I use public transport a lot – even in Silicon Valley, where it sucketh like the Black Hole of Calcutta. To do so in such bus and train deadzone requires exactly the kind of juggling of schedules and careful dead-reckoning navigation that I am utterly lame at.
This is why I depend on online journey planners (like these versions for San Francisco and London). I also walk around quite a bit, trying hard not to get lost. A little pocket GPS and an online street address to latitude/longitude converter have revolutionised my wanderings, around and apart from public transport trips. I hardly ever get lost anymore, and I rarely underestimate how long it will take to get somewhere.
There’s just a whole stack of destinations that this tech has let me see are perfectly reachable without a car, even in California.
Now add into the mix services like NextBus, which monitors and shares info on the realtime position of all the buses in San Francisco. Wrap it all into some portable device (or wireless service), that lets me provide an street address, and plots a route and ETA on the fly.
I feel confident with more realtime info, and realtime positioning, a lot more folk would be tempted by public transport, or indeed walking, than now.
That it takes slightly longer to get places doesn’t bother me – I get a lot more done on a bus or train than I do even as a passenger in a car. The cost is a pain in the Valley ($4.00 for a day pass), but in most decently-run trans areas that burden is less acute.

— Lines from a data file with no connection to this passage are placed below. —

/-! ## The memory system (10) -/

/-- Refresh is postponed in panic for four intervals and no more; a readout above 85 °C doubles a rank's refresh, also against
a pin at 1×; a retraining pause is deferred in panic for at most 500 ms; the requests that wait are each served once, one beyond
its bound in the class above, none before one of a class ahead that may go, and those of a master to a line in their order (R243
to R247). Panic is as the queues and the push buffers stand at that time.

Self-refresh: the channels in use enter it once every consumer tolerates it, and leave it unless the power state holds
memory off; training brings every populated channel that passes into service at the smallest geometry, and retires one that
fails; the content of DRAM is kept while the map is the one by which it was laid (R240, R249, R250; log entry 58).

It says that these commands complete: `refreshDue`, `mr4Readout`, `retrainPause`, `requestPromotion`,
`selfRefreshEntry`, `selfRefreshExit`, `memTrainingDone`.

Readings of the model are in it: log entries 8, 51 and 58. -/
def Obligations.RefreshTrainingAndSleep : Prop :=
  (∀ (s : State) (dt : Nat) (c : Fin 8), let x := s.chan c
     let u := (s.elapse dt).lookPushes
     (∀ rank : Fin 2, s.windowUp = true → x.uses rank = true →
       let k : RankSt := Tbl.get x.ranks {} rank
       ∃ t, exec (.refreshDue dt c rank) s = .next t ∧ Only [.mem, .panels] (s.elapse dt) t ∧
         (u.mem.panicFrom.isSome = true → k.postponed < 4 →
           (Tbl.get (t.chan c).ranks {} rank).postponed = k.postponed + 1 ∧ (t.chan c).compat = x.compat) ∧
         (u.mem.panicFrom = none → (Tbl.get (t.chan c).ranks {} rank).postponed = 0 ∧
           (x.state = .run → (t.chan c).compat = (memCompat s.mem.pol).testBit c)) ∧
         (u.mem.panicFrom.isSome = true → 4 ≤ k.postponed →
           (Tbl.get (t.chan c).ranks {} rank).postponed = k.postponed)) ∧
     (∀ (rank : Fin 2) (temp : Int), s.windowUp = true → x.uses rank = true →
       ∃ t, exec (.mr4Readout dt c rank temp) s = .next t ∧ (Tbl.get (t.chan c).ranks {} rank).temp = temp ∧
         (85 < temp → (Tbl.get (t.chan c).ranks {} rank).doubled = true) ∧
         (memRefreshHi s.mem.pol = 1 → memRefreshLo s.mem.pol ≠ 2 → temp ≤ 85 →
           (Tbl.get (t.chan c).ranks {} rank).doubled = false)) ∧
     (s.windowUp = true → x.state = .run → x.fixed = false →
       (x.pauseDue = true ∨ x.lastPause + x.interval * 1000000 ≤ s.time.now + dt →
         (u.mem.panicFrom.isSome = true → s.time.now + dt < x.lastPause + 500000000 →
           exec (.retrainPause dt c) s = .next (u.setChan c { x with pauseDue := true })) ∧
         (u.mem.panicFrom = none ∨ x.lastPause + 500000000 ≤ s.time.now + dt →
           ∃ t, exec (.retrainPause dt c) s = .next t ∧ (t.chan c).pauses = (x.pauses + 1) % 2 ^ 32 ∧
             (t.chan c).lastPause = s.time.now + dt ∧ (t.chan c).pauseDue = false ∧
             (memRetrainLo s.mem.pol ≤ memRetrainHi s.mem.pol → (t.chan c).interval ≤ 500))) ∧
       (x.pauseDue = false → s.time.now + dt < x.lastPause + x.interval * 1000000 →
         exec (.retrainPause dt c) s = .next u)) ∧
     (∀ reqs : List MemReq, s.windowUp = true → x.state = .run →
       let panic := u.mem.panicFrom.isSome
       let due := if panic then reqs else reqs.map promoteReq
       let plain (q : MemReq) : MemReq := { q with passed := 0 }
       ∃ t, exec (.requestPromotion dt c reqs) s = .next t ∧ Only [.mem, .panels] (s.elapse dt) t ∧
         ((t.chan c).queue.map plain).Perm (due.map plain) ∧
         (∀ y rest, (t.chan c).queue = y :: rest → ∀ q ∈ due, reqFollows due q = false → reqRank panic y ≤ reqRank panic q) ∧
         (∀ before y between z after, (t.chan c).queue = before ++ y :: between ++ z :: after → y.master = z.master →
           y.line = z.line → z.age ≤ y.age)) ∧
     (∀ q : MemReq, q.promoted = false →
       ((promoteReq q).promoted = true ↔ (q.master.cls = .iso ∧ 2000 < q.age) ∨ (q.master.cls = .be ∧ 20000 < q.age)) ∧
       (q.master.cls = .rt → reqRank false q = 0) ∧ (q.master.cls = .iso → reqRank false q = 2 ∧
         reqRank false { q with promoted := true } = 0 ∧ reqRank true { q with promoted := true } = 1) ∧
       (q.master.cls = .be → reqRank false q = 3 ∧ reqRank false { q with promoted := true } = 2))) ∧
  (∀ (s : State) (dt : Nat),
     (s.windowUp = true → s.mem.selfRefresh = false → (s.elapse dt).tolerant = true →
       ∃ t, exec (.selfRefreshEntry dt) s = .next t ∧ Only [.mem] (s.elapse dt) t ∧ t.mem.selfRefresh = true ∧
         t.mem.dram = s.mem.dram ∧ t.mem.policy = s.mem.policy) ∧
     ((s.elapse dt).tolerant = false → exec (.selfRefreshEntry dt) s = .next (s.elapse dt)) ∧
     (s.windowUp = true → s.mem.selfRefresh = true → s.dramAsleep = false →
       ∃ t, exec (.selfRefreshExit dt) s = .next t ∧ Only [.mem] (s.elapse dt) t ∧ t.mem.selfRefresh = false ∧
         t.mem.dram = s.mem.dram ∧ t.mem.lastReq = s.time.now + dt) ∧
     (∀ res : TrainingResult, s.tellerUp = true → s.power.step = 5 → (s.domain 14).on = true →
       (s.chan 0).state = .training →
       ∃ t, exec (.memTrainingDone dt res) s = .next t ∧ t.mem.selfRefresh = false ∧
         (res.populated.getLsbD 0 = false → (t.chan 0).state = .absent) ∧
         (res.populated.getLsbD 0 = true → res.passed.getLsbD 0 = false → (t.chan 0).state = .retired) ∧
         (res.populated.getLsbD 0 = true → res.passed.getLsbD 0 = true → (t.chan 0).state = .run ∧
           (t.chan 0).rate = res.rate ∧ (t.chan 0).sizeMiB ≤ 8192 ∧
           ∀ d : Fin 8, res.populated.getLsbD d = true → (t.chan 0).sizeMiB ≤ geometryMib (res.geom.getD d ⟨0, 0⟩)) ∧
         t.mem.laid = t.mem.inService ∧ (s.mem.laid = t.mem.inService → t.mem.dram = s.mem.dram) ∧
         (s.mem.laid ≠ t.mem.inService → t.mem.dram = [])))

No, the largest hurdle public transport has to overcome, I think, is the feeling of powerlessness and unpredictability it induces in most people. I think you can go a long way to reducing that – without requiring any heavy initial investments in public transport itself, by harnassing this new tech. It’ll never be for anyone – but it’s certainly increased my usage, and appreciation of, even one of the flimsiest public trans system in the world.